GENEVA—Mason Sullivan ran for 144 yards and Kirtland’s defense limited Geneva to just 119 total yards of offense in a 30-0 weather-shortened affair at SPIRE Academy on Friday.
After punting on their first possession of the game, Kirtland recovered a Geneva fumble on the Eagles’ 14-yard line. Sullivan scored on a one-yard run four plays later to give the Hornets an early 7-0 lead.
“It was very important because scoring that touchdown got our team hyped up,” Sullivan said of the game-changing plays early. “Coming into this, we knew it wasn’t going to be a bad game and so setting the tone early really helped out.”
Sullivan added a 17-yard touchdown run on Kirtland’s next possession and he added the two-point conversion to push the Hornet lead to 15-0 with 3:21 left in the first quarter.
He finished the night with a nine-yard per carry average on 16 rushing attempts.
“I have to thank my linemen for creating the holes for me,” he said. “All I do is run to where I’m supposed to go and if there isn’t a hole I find one.”
Another Geneva punt pinned Kirtland back at its own 18-yard line.
Sullivan ran for 66 yards on first down and Liam Powers closed out the drive with a seven-yard touchdown pass to Anthony DeMarco. Nico Podojil-Schlesinger added the extra point to increase Kirtland’s lead to 22-0.

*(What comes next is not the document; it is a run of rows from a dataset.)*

-- ==== Sys2Proof/Laws/Send.lean ====
section
/-! SUPPORT. What the shared operations do: window tracking, the send primitive, the reset pulse, the
sequencer and the window sequence, with every answer of the bus agent. -/

namespace Sys2Proof.Machine

/-! ## Events and answers -/

theorem xferCount_append (t u : List Event) : xferCount (t ++ u) = xferCount t + xferCount u := by
  induction t with
  | nil => simp [xferCount]
  | cons e t ih => cases e <;> simp only [List.cons_append, xferCount, ih]; omega

theorem xferCount_map_xfer (cs : List (List Byte)) : xferCount (cs.map .xfer) = cs.length := by
  induction cs with
  | nil => rfl
  | cons c cs ih => simp [xferCount, ih]

theorem lastDc_append (d : Option Level) (t u : List Event) :
    lastDc d (t ++ u) = lastDc (lastDc d t) u := by
  induction t generalizing d with
  | nil => rfl
  | cons e t ih => cases e <;> simp [lastDc, ih]

theorem lastRst_append (d : Option Level) (t u : List Event) :
    lastRst d (t ++ u) = lastRst (lastRst d t) u := by
  induction t generalizing d with
  | nil => rfl
  | cons e t ih => cases e <;> simp [lastRst, ih]

theorem lastDc_map_xfer (d : Option Level) (cs : List (List Byte)) :
    lastDc d (cs.map .xfer) = d := by
  induction cs with
  | nil => rfl
  | cons c cs ih => simpa [lastDc] using ih

theorem lastRst_map_xfer (d : Option Level) (cs : List (List Byte)) :
    lastRst d (cs.map .xfer) = d := by
  induction cs with
  | nil => rfl
  | cons c cs ih => simpa [lastRst] using ih

theorem xferCount_sendEvents (bs : List Byte) (d : Bool) (c : Nat) :
    xferCount (sendEvents bs d c) = (chunks c bs).length := by
  simp [sendEvents, xferCount, xferCount_map_xfer]

/-- Nothing performed changes nothing. -/
@[simp] theorem State.performs_nil (s : State) : s.performs [] = s := by
  simp [State.performs, xferCount]

/-- Events performed one list after the other. -/
theorem State.performs_performs (s : State) (t u : List Event) :
    (s.performs t).performs u = s.performs (t ++ u) := by
  simp [State.performs, xferCount_append, List.append_assoc, Nat.add_assoc]

/-- The `k`-th answer after `n` answers have been taken is answer `n + k`. -/
theorem answer_performs (s : State) (evs : List Event) (k : Nat) :
    (s.performs evs).answer k = s.answer (xferCount evs + k) := by
  simp [State.answer, State.performs, List.getD_eq_getElem?_getD, List.getElem?_drop,
    Nat.add_assoc]

theorem BusOk.mono {s : State} {m n : Nat} (h : BusOk s n) (hmn : m ≤ n) : BusOk s m :=
  fun k hk => h k (by omega)

theorem BusOk.performs {s : State} {evs : List Event} {n : Nat}
    (h : BusOk s (xferCount evs + n)) : BusOk (s.performs evs) n :=
  fun k hk => by rw [answer_performs]; exact h _ (by omega)

/-- Whether an answer is ok depends only on the answers and their count. -/
theorem answer_congr {s t : State} (h1 : t.answers = s.answers) (h2 : t.xfers = s.xfers) (k : Nat) :
    t.answer k = s.answer k := by simp [State.answer, h1, h2]

theorem BusOk.congr {s t : State} {n : Nat} (h : BusOk s n) (h1 : t.answers = s.answers)
    (h2 : t.xfers = s.xfers) : BusOk t n :=
  fun k hk => by rw [answer_congr h1 h2]; exact h k hk

/-! ## Tracking (41_bus_framer.md R148, R149) -/

theorem State.trackCmd_eq (s : State) :
    s.trackCmd = { s with win := .none, haz := hazAfterCmd s.win s.haz } := by
  unfold State.trackCmd
  split
  · rename_i rem h
    cases rem <;> simp [State.setWin, State.raiseHaz, hazAfterCmd, h, hazUnderrun]
  · simp [State.setWin, hazAfterCmd, *]
  · simp [State.setWin, hazAfterCmd, *]

theorem State.trackData_eq (s : State) (n : Nat) :
    s.trackData n = { s with win := winAfterData n s.win, haz := hazAfterData n s.win s.haz } := by
  unfold State.trackData
  split
  · cases s; simp_all [winAfterData, hazAfterData]
  · rename_i rem h
    simp only [h, winAfterData, hazAfterData]
    split <;> simp [State.setWin, State.raiseHaz, hazOverrun]
  · rename_i h
    simp only [h, winAfterData, hazAfterData, gt_iff_lt]
    split
    · cases s; simp_all [State.raiseHaz, hazUnknownPos]
    · cases s; simp_all

/-- The window tracker after the tracking of a send. -/
def winAfter (isData : Bool) (n : Nat) (w : Window) : Window :=
  if isData then winAfterData n w else .none

/-- The hazard register after the tracking of a send. -/
def hazAfter (isData : Bool) (n : Nat) (w : Window) (h : BitVec 3) : BitVec 3 :=
  if isData then hazAfterData n w h else hazAfterCmd w h

/-- What every send does before its first transaction. -/
theorem send_prologue (s : State) (isData : Bool) (n : Nat) :
    (s.driveDc isData).track isData n =
      { s.performs [.dc (dcLevel isData)] with
        dc := some (dcLevel isData)
        win := winAfter isData n s.win
        haz := hazAfter isData n s.win s.haz } := by
  cases isData <;>
    simp [State.track, State.trackData_eq, State.trackCmd_eq, State.driveDc, State.emit, dcLevel,
      State.performs, xferCount, winAfter, hazAfter]

/-- Tracking opens no window. -/
theorem winAfter_opened {isData : Bool} {n r : Nat} {w : Window}
    (h : winAfter isData n w = .opened r) : ∃ q, w = .opened q ∧ r ≤ q := by
  unfold winAfter winAfterData at h
  split at h
  · split at h
    · simp at h
    · rename_i rem
      split at h
      · exact ⟨rem, rfl, by have := Window.opened.inj h; omega⟩
      · simp at h
    · simp at h
  · simp at h

/-- Tracking clears no hazard bit (10_state.md R42). -/
theorem hazAfter_mono (isData : Bool) (n : Nat) (w : Window) (h : BitVec 3) :
    h &&& hazAfter isData n w h = h := by
  have key : ∀ m : BitVec 3, h &&& (h ||| m) = h := by
    intro m; revert h m; decide
  unfold hazAfter hazAfterData hazAfterCmd
  cases isData
  · rcases w with _ | (_ | _) | _ <;> simp [key]
  · rcases w with _ | rem | _
    · simp
    · simp only [if_true]; split <;> simp [key]
    · simp only [if_true]; split <;> simp [key]

/-! ## Flow -/

@[simp] theorem Flow.bind_go (s : State) (k : State → Flow) : (Flow.go s).bind k = k s := rfl
@[simp] theorem Flow.bind_stop (e : Status) (s : State) (k : State → Flow) :
    (Flow.stop e s).bind k = .stop e s := rfl
@[simp] theorem Flow.state_go (s : State) : (Flow.go s).state = s := rfl
@[simp] theorem Flow.state_stop (e : Status) (s : State) : (Flow.stop e s).state = s := rfl
@[simp] theorem Flow.response_go (v : U64) (s : State) : (Flow.go s).response v = ⟨.ok, v⟩ := rfl
@[simp] theorem Flow.response_stop (v : U64) (e : Status) (s : State) :
    (Flow.stop e s).response v = ⟨e, 0⟩ := rfl

theorem start_live {s : State} (h : s.dead = false) : start s = .go s := by simp [start, h]
theorem start_dead {s : State} (h : s.dead = true) : start s = .stop .configError s := by
  simp [start, h, raise]

@[simp] theorem require_true (e : Status) (s : State) : require true e s = .go s := rfl
@[simp] theorem require_false (e : Status) (s : State) : require false e s = .stop e s := rfl

/-- An operation that ends with no effect but its response. -/
theorem finish_stop (n : Nat) (v : U64) (e : Status) (s : State) :
    finish n v (.stop e s) = s.responds n e 0 := rfl

theorem finish_go (n : Nat) (v : U64) (s : State) : finish n v (.go s) = s.responds n .ok v := rfl

/-! ## What a stretch of pseudocode that reaches the bus can do -/

/-- Everything such a stretch can do from `s`, ending in `f` after the events `evs`: nothing but the
lines, the window, the hazards, the lifecycle and the step index changes besides the events; every
transaction carries at most `bound` bytes and was answered ok, but the last one of a stretch that ended
in TRANSPORT_ERROR; a window open at the end was open at the start with no fewer bytes due, or was
opened with at most `lim`. -/
structure Reaches (bound : Nat) (lim : Option Nat) (s : State) (f : Flow) (evs : List Event) :
    Prop where
  frame : f.state = { s.performs evs with
    dc := f.state.dc, rst := f.state.rst, lc := f.state.lc, seqIdx := f.state.seqIdx,
    win := f.state.win, haz := f.state.haz }
  dc : f.state.dc = lastDc s.dc evs
  rst : f.state.rst = lastRst s.rst evs
  haz : s.haz &&& f.state.haz = s.haz
  win : ∀ r, f.state.win = .opened r →
    (∃ q, s.win = .opened q ∧ r ≤ q) ∨ ∃ q, lim = some q ∧ r ≤ q
  size : ∀ bs, Event.xfer bs ∈ evs → 1 ≤ bs.length ∧ bs.length ≤ bound
  ok : ∀ t, f = .go t → BusOk s (xferCount evs)
  err : ∀ e t, f = .stop e t → e = .transportError ∧ t.win = .unknown ∧
    (∃ k, xferCount evs = k + 1 ∧ BusErrAt s k) ∧ ∃ pre bs, evs = pre ++ [.xfer bs]

theorem haz_mono_trans {a b c : BitVec 3} (h1 : a &&& b = a) (h2 : b &&& c = b) : a &&& c = a := by
  revert a b c; decide

/-- One stretch after another. -/
theorem Reaches.bind {n : Nat} {l : Option Nat} {s : State} {f : Flow} {evs : List Event} {k : State → Flow}
    (h : Reaches n l s f evs)
    (hk : ∀ t, f = .go t → ∃ evs', Reaches n l t (k t) evs') :
    ∃ evs', Reaches n l s (f.bind k) (evs ++ evs') := by
  cases f with
  | stop e t => exact ⟨[], by simpa using h⟩
  | go t =>
    obtain ⟨evs', h'⟩ := hk t rfl
    refine ⟨evs', ?_⟩
    have hf : t = { s.performs evs with
        dc := t.dc, rst := t.rst, lc := t.lc, seqIdx := t.seqIdx, win := t.win, haz := t.haz } :=
      h.frame
    have ht1 : t.answers = (s.performs evs).answers := by rw [hf]
    have ht2 : t.xfers = (s.performs evs).xfers := by rw [hf]
    have hans : ∀ j, t.answer j = s.answer (xferCount evs + j) := fun j => by
      rw [answer_congr ht1 ht2, answer_performs]
    have hok := h.ok t rfl
    have hcat : ∀ j, BusOk t j → BusOk s (xferCount evs + j) := by
      intro j hj i hi
      by_cases hlt : i < xferCount evs
      · exact hok i hlt
      · have := hj (i - xferCount evs) (by omega)
        rwa [hans, show xferCount evs + (i - xferCount evs) = i by omega] at this
    refine ⟨?_, ?_, ?_, ?_, ?_, ?_, ?_, ?_⟩
    · have h2 := h'.frame
      simp only [Flow.bind_go]
      refine h2.trans ?_
      rw [← State.performs_performs, hf]
      simp only [State.performs]
    · simp only [Flow.bind_go, h'.dc, lastDc_append]
      rw [show t.dc = _ from h.dc]
    · simp only [Flow.bind_go, h'.rst, lastRst_append]
      rw [show t.rst = _ from h.rst]
    · exact haz_mono_trans h.haz h'.haz
    · intro r hr
      rcases h'.win r hr with ⟨q, hq, hrq⟩ | h
      · rcases h.win q hq with ⟨p, hp, hqp⟩ | ⟨p, hp, hqp⟩
        · exact .inl ⟨p, hp, hrq.trans hqp⟩
        · exact .inr ⟨p, hp, hrq.trans hqp⟩
      · exact .inr h
    · intro bs hb
      rcases List.mem_append.mp hb with hb | hb
      · exact h.size bs hb
      · exact h'.size bs hb
    · intro u hu
      rw [xferCount_append]
      exact hcat _ (h'.ok u hu)
    · intro e u hu
      obtain ⟨h1, h2, ⟨j, hj, hj'⟩, pre, bs, hpre⟩ := h'.err e u hu
      refine ⟨h1, h2, ⟨xferCount evs + j, ?_, hcat j hj'.1, ?_⟩, evs ++ pre, bs, ?_⟩
      · rw [xferCount_append, hj]; omega
      · rw [← hans]; exact hj'.2
      · rw [hpre, List.append_assoc]

/-- A change of the lifecycle or the step index is a stretch of no event. -/
theorem Reaches.quiet (n : Nat) (l : Option Nat) (s t : State)
    (h : t = { s with lc := t.lc, seqIdx := t.seqIdx }) : Reaches n l s (.go t) [] where
  frame := by
    have h1 : t.dc = s.dc := by rw [h]
    have h2 : t.haz = s.haz := by rw [h]
    have h3 : t.rst = s.rst := by rw [h]
    have h4 : t.win = s.win := by rw [h]
    rw [State.performs_nil, Flow.state_go, h1, h2, h3, h4]
    exact h
  dc := by rw [Flow.state_go, h]; rfl
  rst := by rw [Flow.state_go, h]; rfl
  haz := by rw [Flow.state_go, h]; exact BitVec.and_self
  win := fun r hr => by
    rw [Flow.state_go, h] at hr
    exact .inl ⟨r, hr, le_rfl⟩
  size := by simp
  ok := fun _ _ k hk => absurd hk (by simp [xferCount])
  err := by simp

/-- Opening a window. -/
theorem Reaches.opens (n : Nat) (s : State) (q : Nat) :
    Reaches n (some q) s (.go (s.setWin (.opened q))) [] where
  frame := by rw [State.performs_nil]; rfl
  dc := rfl
  rst := rfl
  haz := BitVec.and_self
  win := fun r hr => .inr ⟨q, rfl, by have := Window.opened.inj hr; omega⟩
  size := by simp
  ok := fun _ _ k hk => absurd hk (by simp [xferCount])
  err := by simp

/-! ## The send primitive (41_bus_framer.md R140 to R145) -/

/-- One transaction. -/
theorem transact_reaches {n : Nat} {l : Option Nat} (bs : List Byte) (s : State)
    (hb : 1 ≤ bs.length ∧ bs.length ≤ n) : Reaches n l s (transact bs s) [.xfer bs] := by
  unfold transact raise
  split
  · rename_i h
    refine ⟨?_, rfl, rfl, BitVec.and_self, fun r hr => .inl ⟨r, hr, le_rfl⟩, ?_, ?_, ?_⟩
    · simp [State.performs, State.emit, State.takeAnswer, xferCount]
    · intro bs' hbs'
      have : bs' = bs := by simpa using hbs'
      exact this ▸ hb
    · intro t _ k hk
      have : k = 0 := by simp [xferCount] at hk; omega
      exact this ▸ h
    · simp
  · rename_i h
    refine ⟨?_, rfl, rfl, BitVec.and_self, fun r hr => by simp at hr, ?_, ?_, ?_⟩
    · simp [State.performs, State.emit, State.takeAnswer, State.setWin, xferCount]
    · intro bs' hbs'
      have : bs' = bs := by simpa using hbs'
      exact this ▸ hb
    · simp
    · intro e t ht
      obtain ⟨rfl, rfl⟩ := Flow.stop.inj ht
      exact ⟨rfl, rfl, ⟨0, rfl, fun k hk => absurd hk (by omega), h⟩, [], bs, rfl⟩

Kirtland nearly added to its lead when DeMarco picked off a pass near the Kirtland 40-yard line and returned it for a touchdown. A holding penalty on the return brought the ball back to the 50 and time ran out on the Hornets.
The Hornets forced a Geneva punt on the Eagles’ first possession of the third then closed out the scoring with Luke Gardner’s 10-yard touchdown run with 7:35 left in the quarter.
Geneva responded with its best drive of the game.
The Eagles started at their own 20 but used 12 plays to move to the Kirtland 28. That’s where the drive ended when Ben Scibona’s pass fell incomplete on 4th-and-12.
“Our key to stopping their offense and being a good defense was to stop their two main players, Blake Peet and Charlie Taylor,” Sullivan said. “If we stopped them, then we stopped their whole offense.”
Taylor ran for 83 yards on 12 carries and Peet was limited to just 20 on five rushes.
Despite being undersized, Kirtland’s offensive and defensive lines owned the day.
“They were a very big, strong team,” Kirtland two-way lineman Mike Alfieri said. “We just had to focus on keeping them in front of us to keep them out of the way of the play. Our offensive line is progressively getting better and better. We still have a lot of work to do, but we are becoming more intact as the weeks go on.”